14. Systeem volgens conclusie 13, waarbij de eerste grijper een grijpmond omvat ingericht voor het omsluiten van ten minste een deel van een hoek van het platgoed object.
15. Systeem volgens conclusie 13 of 14, verder omvattende een aandrijfeenheid voor het verplaatsen van de eerste grijper richting de door het neurale netwerk bepaalde locatie.
18. Systeem volgens een van conclusies 13-15, waarbij ten minste één eerste grijper, en in het bijzonder de grijpmond, roteerbaar is over ten minste 180 graden, bij voorkeur 360 graden, over een rotatie-as.
17. Systeem volgens een van conclusies 13-16, waarbij de tweede grijper is ingericht voor het optillen van ten minste een deel van de tweede hoek alvorens de hoek aan te grijpen.
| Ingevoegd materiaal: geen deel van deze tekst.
theorem finishTransfer_kept {q : List Instr} : ∀ x0 x1 x2 x3, Kept q x0 → Kept q (finishTransfer x0 x1 x2 x3) := by
  intro x0 x1 x2 x3 h0; unfold finishTransfer; extract_lets +onlyGivenNames l1; (have k1 : Kept q l1 := ?_; clear_value l1); split
  split; assumption; apply stageLines_kept; assumption; split; assumption; apply writeTransfer_kept; assumption; unfold l1
  apply updArb_kept; assumption

theorem breach_kept {q : List Instr} : ∀ x0 x1 x2, Kept q x0 → Kept q (breach x0 x1 x2) := by
  intro x0 x1 x2 h0; unfold breach; extract_lets +onlyGivenNames l1; (have k1 : Kept q l1.2 := ?_; clear_value l1); apply detect_kept
  assumption; unfold l1; apply State_fresh_kept; assumption

theorem execTransferWritten_kept {q : List Instr} : ∀ x0 x1 x2, Kept q x2 → KeptOut q (execTransferWritten x0 x1 x2) := by
  intro x0 x1 x2 h0; unfold execTransferWritten; apply kept_next; split; split; assumption; apply finishTransfer_kept; assumption
  apply onlyIf_kept; assumption; apply breach_kept; assumption

theorem execLateThresholdExpiry_kept {q : List Instr} : ∀ x0 x1 x2, Kept q x2 → KeptOut q (execLateThresholdExpiry x0 x1 x2) := by
  intro x0 x1 x2 h0; unfold execLateThresholdExpiry; apply kept_next; split; assumption; split; assumption
  extract_lets +onlyGivenNames l6; (have k6 : Kept q l6 := ?_; clear_value l6); extract_lets +onlyGivenNames l7
  (have k7 : Kept q l7 := ?_; clear_value l7); apply raiseAs_kept; assumption; unfold l7; apply updStall_kept; assumption; unfold l6
  apply updRun_kept; assumption

theorem writeDevices_kept {q : List Instr} : ∀ x0 x1 x2 x3, Kept q x0 → Kept q (writeDevices x0 x1 x2 x3) := by
  intro x0 x1 x2 x3 h0; unfold writeDevices; extract_lets +onlyGivenNames l1; (have k1 : Kept q l1 := ?_; clear_value l1); split
  apply kept_mk2; apply kept_write; apply kept_mem (q := q); assumption; apply kept_host (q := q); assumption; apply kept_pending; assumption
  extract_lets +onlyGivenNames l11; clear_value l11; apply State_setPart_kept; assumption; unfold l1; apply State_setPart_kept
  assumption

theorem scrubReread_kept {q : List Instr} : ∀ x0 x1 x2 x3 x4, Kept q x0 → Kept q (scrubReread x0 x1 x2 x3 x4) := by
  intro x0 x1 x2 x3 x4 h0; unfold scrubReread; extract_lets +onlyGivenNames l1; (have k1 : Kept q l1.s := ?_; clear_value l1)
  apply forEach_kept; intro _ _ _; extract_lets +onlyGivenNames l6; (have k6 : Kept q l6.2 := ?_; clear_value l6); split
  apply raiseAs_kept; assumption; assumption; unfold l6; apply takeInjection_kept; assumption; assumption; unfold l1; apply readT2_kept
  assumption

theorem scrub_kept {q : List Instr} : ∀ x0 x1 x2 x3, Kept q x0 → Kept q (scrub x0 x1 x2 x3) := by
  intro x0 x1 x2 x3 h0; unfold scrub; extract_lets +onlyGivenNames l1; clear_value l1; extract_lets +onlyGivenNames l2
  (have k2 : Kept q l2.s := ?_; clear_value l2); extract_lets +onlyGivenNames l3; (have k3 : Kept q l3 := ?_; clear_value l3)
  apply State_setPart_kept; assumption; unfold l3; split; assumption; apply scrubReread_kept; apply writeDevices_kept; assumption
  unfold l2; apply readT2_kept; assumption

theorem execScrubBurst_kept {q : List Instr} : ∀ x0 x1 x2 x3, Kept q x3 → KeptOut q (execScrubBurst x0 x1 x2 x3) := by
  intro x0 x1 x2 x3 h0; unfold execScrubBurst; apply kept_next; apply onlyIf_kept; assumption; apply scrub_kept; assumption

theorem execScrubWindowBoundary_kept {q : List Instr} : ∀ x0 x1, Kept q x1 → KeptOut q (execScrubWindowBoundary x0 x1) := by
  intro x0 x1 h0; unfold execScrubWindowBoundary; apply kept_next; apply State_setPart_kept; assumption

theorem execDramRefresh_kept {q : List Instr} : ∀ x0 x1 x2, Kept q x2 → KeptOut q (execDramRefresh x0 x1 x2) := by
  intro x0 x1 x2 h0; unfold execDramRefresh; apply kept_next; apply onlyIf_kept; assumption; apply State_setPart_kept; assumption

theorem bar2Access_kept {q : List Instr} : ∀ x0 x1 x2 x3, Kept q x0 → Kept q (bar2Access x0 x1 x2 x3).s := by
  intro x0 x1 x2 x3 h0; unfold bar2Access; extract_lets +onlyGivenNames l1; clear_value l1; apply accessRange_kept; apply startRange_kept
  apply present_kept; assumption

theorem bar2Fetch_kept {q : List Instr} : ∀ x0 x1 x2, Kept q x0 → Kept q (bar2Fetch x0 x1 x2).1 := by
  intro x0 x1 x2 h0; unfold bar2Fetch; extract_lets +onlyGivenNames l1; (have k1 : Kept q l1.s := ?_; clear_value l1); split
  extract_lets +onlyGivenNames l3; (have k3 : Kept q l3.2 := ?_; clear_value l3); with_reducible apply kept_p1; assumption; unfold l3
  apply State_freeBytes_kept; assumption; with_reducible apply kept_p1; assumption; unfold l1; apply bar2Access_kept; assumption

theorem execBar2Read_kept {q : List Instr} : ∀ x0 x1 x2, Kept q x2 → KeptOut q (execBar2Read x0 x1 x2) := by
  intro x0 x1 x2 h0; unfold execBar2Read; extract_lets +onlyGivenNames l1; clear_value l1; split; extract_lets +onlyGivenNames l3
  (have k3 : Kept q l3.1 := ?_; clear_value l3); apply kept_next; apply State_emit_kept; assumption; unfold l3; apply bar2Fetch_kept
  assumption; apply kept_next; apply State_emit_kept; assumption

theorem execBar2Write_kept {q : List Instr} : ∀ x0 x1 x2, Kept q x2 → KeptOut q (execBar2Write x0 x1 x2) := by
  intro x0 x1 x2 h0; unfold execBar2Write; extract_lets +onlyGivenNames l1; clear_value l1; extract_lets +onlyGivenNames l2
  clear_value l2; split; extract_lets +onlyGivenNames l4; (have k4 : Kept q l4.s := ?_; clear_value l4); apply kept_next; split
  assumption; extract_lets +onlyGivenNames l8; (have k8 : Kept q l8 := ?_; clear_value l8); apply kept_mk2; apply kept_write
  apply kept_mem (q := q); assumption; apply kept_host (q := q); assumption; apply kept_pending; assumption; unfold l8; assumption
  unfold l4; apply bar2Access_kept; assumption; apply kept_next; assumption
18. Systeem volgens een van conclusies 13-17, waarbij het draagoppervlak ten minste gedeeltelijk luchtdoorlatend is.
19. Systeem volgens een van conclusies 13-18, omvattende ten minste één klem ingericht voor het vasthouden van een distaal einde van het platgoed object dat tegenover de eerst goed is gelegen.
20. Systeem volgens een van conclusies 13-19, waarbij de ten minste ene eerste grijper en de tweede grijper onafhankelijk beweegbaar en bestuurbaar zijn.
21. Systeem volgens een van conclusies 13-20, waarbij de eerste visuele beeldvormingsinrichting en/of de tweede visuele beeldvormingsinrichting een camera omvat.
22. Systeem volgens een van conclusies 13-21, omvattende ten minste één luchtmes.
23. Gebruik van een systeem volgens een van conclusies 13-22.